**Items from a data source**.

++++

-- ==== Sys2Proof/Machine/Sequencer.lean ====
section
/-! DEFINITION. The burner sequencer and the lockout: how a state is left and entered, locking faults, trips, coil faults,
flame changes, fan-proving failures, and lockout reset requests (04_burner_sequence_and_flame_supervision.md; 06 §6.3). -/

namespace Sys2Proof.Machine

/-! ### States (04 §4.1) -/

/-- The three states in which the gas is open (R70). -/
def SeqState.gasOpen : SeqState → Bool
  | .safetyTime => true
  | .stabilise => true
  | .running => true
  | _ => false

/-- R89: the states in which a flame is a stray flame. -/
def SeqState.supervisesStray : SeqState → Bool
  | .idle => true
  | .preCheck => true
  | .prePurge => true
  | .ignitionSpeed => true
  | .interPurge => true
  | .postPurge => true
  | _ => false

/-- The state timer started on entering a state, in ms (R75, R82, R84, R87). -/
def stateTimer (t : CombustionTable) : SeqState → Option Nat
  | .preCheck => some Config.preCheckMs
  | .safetyTime => some (secondsMs t.safetyTime)
  | .stabilise => some (secondsMs t.stabilise)
  | .postPurge => some (secondsMs t.postPurge)
  | _ => none

/-- The fan target of a state (04 §4.1, R72). RUNNING takes curve(last rate). -/
def stateFanTarget (t : CombustionTable) (purgeLeft : Nat) (lastRate : Int) : SeqState → Nat
  | .startCheck => 0
  | .idle => if purgeLeft = 0 then 0 else t.postPurgeSpeed.toNat
  | .preCheck => 0
  | .prePurge => t.purgeSpeed.toNat
  | .ignitionSpeed => t.speedFor t.ignitionRate
  | .safetyTime => t.speedFor t.ignitionRate
  | .stabilise => t.speedFor t.ignitionRate
  | .running => t.speedFor lastRate
  | .interPurge => t.purgeSpeed.toNat
  | .postPurge => t.postPurgeSpeed.toNat
  | .lockout => if purgeLeft = 0 then 0 else t.postPurgeSpeed.toNat

/-! ### The gas and spark commands -/

/-- R70, R109: both gas channels are commanded open or closed; an open of TRIPPED channels is reported as a refused open. -/
def State.commandGas (s : State) (isOpen : Bool) : State :=
  if isOpen then
    { s with
      bsq := { s.bsq with gasOpen := true }
      ocu := (s.ocu.openValve .gv1 s.sto.table).openValve .gv2 s.sto.table }
  else
    { s with
      bsq := { s.bsq with gasOpen := false }
      ocu := (s.ocu.closeValve .gv1).closeValve .gv2 }

/-- R71, R101: the spark is triggered or stopped. -/
def State.commandSpark (s : State) (on : Bool) : State :=
  { s with
    bsq := { s.bsq with spark := on }
    ocu := { s.ocu with spark := if on then s.ocu.spark.trigger else s.ocu.spark.stop } }

/-! ### Leaving and entering a state -/

/-- R42: the pump overrun that starts as the gas states are left. A CH overrun of 0 min does not start the timer. -/
def overrunFor (d : DiverterState) (chOverrunMin : Int) (old : Option (OverrunKind × Nat)) : Option (OverrunKind × Nat) :=
  match d with
  | .atDhw => some (.dhw, Config.dhwOverrunMs)
  | .movingToDhw => some (.dhw, Config.dhwOverrunMs)
  | _ => if chOverrunMin ≤ 0 then old else some (.ch, chOverrunMin.toNat * 60000)

/-- What the other blocks do as a state is left for `new`: the pump overrun (R42), the firing-rate engine (R51) and the
weak-flame block (R17). -/
def State.leaveFor (s : State) (new : SeqState) : State :=
  { s with
    dta := if s.bsq.state.gasOpen && !new.gasOpen then
        { s.dta with overrun := overrunFor s.dta.divState s.sto.settings.chOverrunMin s.dta.overrun }
      else s.dta
    fre := if s.bsq.state = .running ∧ new ≠ .running then s.fre.stop else s.fre
    mfe := if s.bsq.state = .running ∧ new ≠ .running then { s.mfe with blockSum := 0, blockCount := 0 } else s.mfe }

/-- The lockout purge left as a state is entered: LOCKOUT sets it by gas opened (R95), IDLE keeps what LOCKOUT left
(R74), every other state has none. -/
def purgeOnEntry (b : Bsq) (t : CombustionTable) : SeqState → Nat
  | .lockout => if b.gasOpened then secondsMs t.postPurge else 0
  | .idle => b.purgeLeft
  | _ => 0

/-- The sequencer record as a state is entered. The stray-flame time goes on across the states that supervise it (R89). -/
def Bsq.enter (b : Bsq) (t : CombustionTable) (new : SeqState) : Bsq :=
  { b with
    state := new
    timeIn := 0
    timer := stateTimer t new
    band := Band.off
    strayTime := if new.supervisesStray then b.strayTime else 0
    purgeLeft := purgeOnEntry b t new }

/-- A change of state with the outputs of the new state (04 §4.1, R68, R70 to R72). -/
def State.goto (s : State) (new : SeqState) : State :=
  let s := s.leaveFor new
  let s := { s with bsq := s.bsq.enter s.sto.table new }
  let s := if new.gasOpen then s else s.commandGas false
  let s := if new = .safetyTime then s else s.commandSpark false
  s.setFanTarget (stateFanTarget s.sto.table s.bsq.purgeLeft s.fre.lastRate new)

/-- R67: a burn begins. -/
def Bsq.beginBurn (b : Bsq) : Bsq :=
  { b with attempts := 0, recycleUsed := false, gasOpened := false, sparkRearmed := false, valveRearmed := ⟨false, false⟩ }

/-- R75, R108: the re-arm of SPARK, GV1 and GV2 is asked for; each result is reported. -/
def State.askRearm (s : State) : State :=
  { s with
    ocu := { s.ocu with
      spark := s.ocu.spark.askRearm s.ocu.lines
      gv1 := s.ocu.gv1.askRearm s.ocu.lines
      gv2 := s.ocu.gv2.askRearm s.ocu.lines }
    bsq := { s.bsq with
      rearmRefusals := s.ocu.refusing.map s.ocu.refusal
      sparkRearmed := s.ocu.spark.rearmResult s.ocu.lines = .done
      valveRearmed := ⟨s.ocu.gv1.rearmResult s.ocu.lines = .done, s.ocu.gv2.rearmResult s.ocu.lines = .done⟩ } }

/-- R108: whether the re-arm of one of the three channels would be refused. -/
def State.rearmRefused (s : State) : Bool := !s.ocu.refusing.isEmpty

/-- R74, R75: PRE-CHECK is entered and a burn begins; a refused re-arm takes the sequencer to IDLE. -/
def State.startBurn (s : State) : State :=
  let s := { s with bsq := s.bsq.beginBurn }
  let s := s.goto .preCheck
  if s.rearmRefused then s.askRearm.goto .idle else s.askRearm

/-- R82: SAFETY-TIME is entered: gas open, spark triggered, gas opened yes. -/
def State.enterSafetyTime (s : State) : State :=
  let s := s.goto .safetyTime
  let reports := s.ocu.refusedOpens
  let s := (s.commandGas true).commandSpark true
  { s with bsq := { s.bsq with gasOpened := true, refusedOpens := s.bsq.refusedOpens ++ reports } }

/-- R84, R48: RUNNING is entered and the firing-rate engine starts. -/
def State.enterRunning (s : State) : State :=
  let s := s.leaveFor .running
  let s := { s with bsq := s.bsq.enter s.sto.table .running }
  (s.commandSpark false).startFiring

/-! ### Locking faults and the lockout (R93, R94, R122 to R124) -/

/-- R122: a lockout begins with this cause, sequencer state and attempt number. The demand table loses its SERVICE entry
(R26), and a running output test ends (R189). -/
def State.beginLockout (s : State) (k : FaultKey) : State :=
  let s := { s with flt := { s.flt with lockout := some ⟨k, s.bsq.state, s.bsq.attempts, s.minute⟩ } }
  let s := (s.markDirty .lockout).markDirty .counters
  let s := s.enterKey k
  let s := { s with dta := { s.dta with table := { s.dta.table with service := none } } }
  s.endTest .lockout

/-- R119, R122, R123: a locking key is raised. A raise of the cause is ignored (R120). -/
def State.raiseLocking (s : State) (k : FaultKey) : State :=
  if s.locked then (if s.isActive k then s else s.recordRaise k true) else s.beginLockout k

/-- R95: LOCKOUT is entered, unless the sequencer is there. -/
def State.gotoLockout (s : State) : State := if s.bsq.state = .lockout then s else s.goto .lockout

/-- R93: a locking cause of the sequencer's own. The key carries the state it leaves. -/
def State.lockWith (s : State) (k : FaultKey) : State := (s.raiseLocking k).gotoLockout

/-- R94: a locking key of another block; in START-CHECK a lockout is noted and acted on at its end (R73). -/
def State.raiseForeign (s : State) (k : FaultKey) : State :=
  let began := !s.locked
  let s := s.raiseLocking k
  if began && s.bsq.state != .startCheck then s.gotoLockout else s

/-- R124: F09 replaces another cause, is ignored where it is the cause, or begins a lockout. -/
def State.raiseF09 (s : State) : State :=
  match s.flt.lockout with
  | none => s.beginLockout .f09
  | some l =>
    if l.cause = .f09 then s
    else
      let s := s.leaveKey l.cause
      let s := { s with flt := { s.flt with lockout := some ⟨.f09, .startCheck, 0, s.minute⟩ } }
      (s.enterKey .f09).markDirty .lockout

/-! ### Trips, refused opens, coil faults (R90 to R92) -/

/-- START-CHECK: a key joins the pending list at most once (R73). -/
def addPending (l : List PendingCause) (c : PendingCause) : List PendingCause := if l.contains c then l else l ++ [c]

def State.notePending (s : State) (c : PendingCause) : State :=
  { s with bsq := { s.bsq with pendingCauses := addPending s.bsq.pendingCauses c } }

/-- R90: a trip report whose cause set holds LIMIT. -/
def State.takeLimit (s : State) : State :=
  match s.bsq.state with
  | .startCheck => s.notePending .f04
  | .lockout => s.raiseLocking .f04
  | _ => s.lockWith .f04

/-- R90: a trip report for COND or EXT alone. -/
def State.takeBlock (s : State) : State :=
  match s.bsq.state with
  | .safetyTime => s.goto .postPurge
  | .stabilise => s.goto .postPurge
  | .running => s.goto .postPurge
  | .interPurge => s.goto .postPurge
  | .ignitionSpeed => s.goto (if s.bsq.gasOpened then .postPurge else .idle)
  | .preCheck => s.goto .idle
  | .prePurge => s.goto .idle
  | _ => s

/-- R90: the sequencer takes a trip cause set. -/
def State.takeTrip (s : State) (causes : TripSet) : State := if causes.limit then s.takeLimit else s.takeBlock

/-- R92: a coil fault report, kept as it names its channel and its kind (R117, R118). -/
def State.coilFault (s : State) (report : CoilReport) : State :=
  let s := { s with bsq := { s.bsq with coilReport := some report } }
  match s.bsq.state with
  | .startCheck => s.notePending .f07
  | .lockout => s.raiseLocking .f07
  | _ => s.lockWith .f07

/-! ### Fan-proving failures (R81) -/

/-- R81: a fan-proving failure; counts 1 and 2 raise b06 and lead to `dest`, the third raises F10 and locks out. -/
def State.provingFailure (s : State) (dest : SeqState) : State :=
  let s := { s with bsq := { s.bsq with provingFailures := s.bsq.provingFailures + 1 } }
  if s.bsq.provingFailures < 3 then
    let s := s.enterKey .b06
    let s := { s with bsq := { s.bsq with b06Timer := some Config.b06Ms } }
    s.goto dest
  else s.lockWith .f10

/-! ### The flame (R79, R82, R83, R86, R91) -/

/-- R97: one burner start is counted. -/
def State.countStart (s : State) : State :=
  { s with sto := { s.sto with counters :=
      { s.sto.counters with burnerStarts := min 4294967295 (s.sto.counters.burnerStarts + 1) } } }

/-- R82: the sequencer takes flame proved. -/
def State.takeFlameProved (s : State) : State :=
  match s.bsq.state with
  | .safetyTime =>
    let s := { s with bsq := { s.bsq with provingFailures := 0 } }
    s.countStart.goto .stabilise
  | _ => s

/-- R83: a failed ignition attempt. -/
def State.failedAttempt (s : State) : State :=
  let s := { s with bsq := { s.bsq with attempts := s.bsq.attempts + 1 } }
  if (s.bsq.attempts : Int) < s.sto.table.attempts then s.goto .interPurge else s.lockWith .f01

/-- R86: a loss of flame in RUNNING. -/
def State.lossInRunning (s : State) : State :=
  if s.bsq.recycleUsed then s.lockWith .f02
  else ({ s with bsq := { s.bsq with recycleUsed := true } } : State).goto .interPurge

/-- R91: where a gas channel is TRIPPED the event is taken as that trip, otherwise as `other` has it. -/
def State.unlessTripped (s : State) (other : State → State) : State :=
  match s.ocu.gasTrip with
  | some causes => s.takeTrip causes
  | none => other s

/-- R79, R83, R86: the sequencer takes flame lost. DESIGN CHOICE: in LOCKOUT it does nothing, as R95's table has it, and no
key of its own follows another block's (log entry 63). -/
def State.takeFlameLost (s : State) : State :=
  match s.bsq.state with
  | .stabilise => s.unlessTripped State.failedAttempt
  | .running => s.unlessTripped State.lossInRunning
  | .ignitionSpeed => if Config.ignitionRunMs ≤ s.bsq.band.inRun then s.enterSafetyTime else s
  | _ => s

/-! ### The end of START-CHECK (R73) -/

/-- A pending cause as a fault key. -/
def PendingCause.key : PendingCause → FaultKey
  | .f04 => .f04
  | .f07 => .f07

/-- Each key of a list is raised in turn. -/
def State.raiseAll (s : State) (l : List PendingCause) : State := l.foldl (fun s c => s.raiseLocking c.key) s

/-- R73: the sequencer leaves START-CHECK by the first case that applies. -/
def State.endStartCheck (s : State) (combustionGood : Bool) : State :=
  let s := if s.ocu.lines.limit then s.notePending .f04 else s
  let causes := s.bsq.pendingCauses
  let s := { s with bsq := { s.bsq with pendingCauses := [] } }
  if !combustionGood then
    let s := s.raiseF09
    let s := { s with flt := { s.flt with conditions := { s.flt.conditions with table := true } } }
    (s.goto .lockout).raiseAll causes
  else if s.locked then (s.goto .lockout).raiseAll causes
  else match causes with
    | [] => s.goto .idle
    | c :: rest => (s.lockWith c.key).raiseAll rest

/-! ### Lockout reset requests (R127 to R130) -/

/-- Whether any locking condition of R126 is present. -/
def LockingConditions.any (c : LockingConditions) : Bool := c.limit || c.flowPair || c.flue || c.flame || c.table

/-- R127: the outcome is the first row that applies. -/
def State.resetOutcome (s : State) : ResetOutcome :=
  if s.bsq.state = .startCheck then .causePresent
  else if !s.locked then .notLocked
  else if 5 ≤ s.flt.resetCounter then .limit
  else if s.flt.conditions.any then .causePresent
  else .accepted

/-- R131: the RESET record of an accepted reset. -/
def State.resetRecord (s : State) (cause : FaultKey) (src : ResetSource) : HistoryRecord where
  kind := .reset
  key := cause
  source := some src
  seqState := .lockout
  flow := s.flow
  rate := 0
  raiseStamp := s.minute
  clearedStamp := none
  count := 1
  duringLockout := false
  number := 0

/-- R129 step 1: the reset counter and the decay timer. -/
def Flt.countReset (f : Flt) : Flt :=
  { f with
    resetCounter := f.resetCounter + 1
    decay := if f.resetCounter = 0 then some Config.decayMs else f.decay }

/-- R129: an accepted reset ends the lockout with this cause. -/
def State.acceptReset (s : State) (cause : FaultKey) (src : ResetSource) : State :=
  let s := { s with flt := { s.flt.countReset with lockout := none } }
  let s := s.markDirty .lockout
  let s := s.createRecord (s.resetRecord cause src)
  let s := (s.fillCleared cause).fillDuringLockout
  let s := s.post (.reset .accepted src)
  let s := { s with flt := { s.flt with active := dropKey s.flt.active cause } }
  let s := s.post (.cleared cause)
  let s := { s with bsq := { s.bsq with provingFailures := 0 } }
  s.goto .idle

/-- R127 to R130: one reset request is judged. -/
def State.requestReset (s : State) (src : ResetSource) : State × ResetOutcome :=
  match s.resetOutcome, s.flt.lockout with
  | .accepted, some l => (s.acceptReset l.cause src, .accepted)
  | .limit, _ => ((s.post (.reset .limit src)).enterKey .a12, .limit)
  | o, _ => (s.post (.reset o src), o)

end Sys2Proof.Machine
end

++++

**Exercise aim**.
Looking at the records above, return exactly the lines from the line with "let s := s.goto .preCheck" to the line with "s.endTest .lockout", both ends included.

**Finished task**.
  let s := s.goto .preCheck
  if s.rearmRefused then s.askRearm.goto .idle else s.askRearm

/-- R82: SAFETY-TIME is entered: gas open, spark triggered, gas opened yes. -/
def State.enterSafetyTime (s : State) : State :=
  let s := s.goto .safetyTime
  let reports := s.ocu.refusedOpens
  let s := (s.commandGas true).commandSpark true
  { s with bsq := { s.bsq with gasOpened := true, refusedOpens := s.bsq.refusedOpens ++ reports } }

/-- R84, R48: RUNNING is entered and the firing-rate engine starts. -/
def State.enterRunning (s : State) : State :=
  let s := s.leaveFor .running
  let s := { s with bsq := s.bsq.enter s.sto.table .running }
  (s.commandSpark false).startFiring

/-! ### Locking faults and the lockout (R93, R94, R122 to R124) -/

/-- R122: a lockout begins with this cause, sequencer state and attempt number. The demand table loses its SERVICE entry
(R26), and a running output test ends (R189). -/
def State.beginLockout (s : State) (k : FaultKey) : State :=
  let s := { s with flt := { s.flt with lockout := some ⟨k, s.bsq.state, s.bsq.attempts, s.minute⟩ } }
  let s := (s.markDirty .lockout).markDirty .counters
  let s := s.enterKey k
  let s := { s with dta := { s.dta with table := { s.dta.table with service := none } } }
  s.endTest .lockout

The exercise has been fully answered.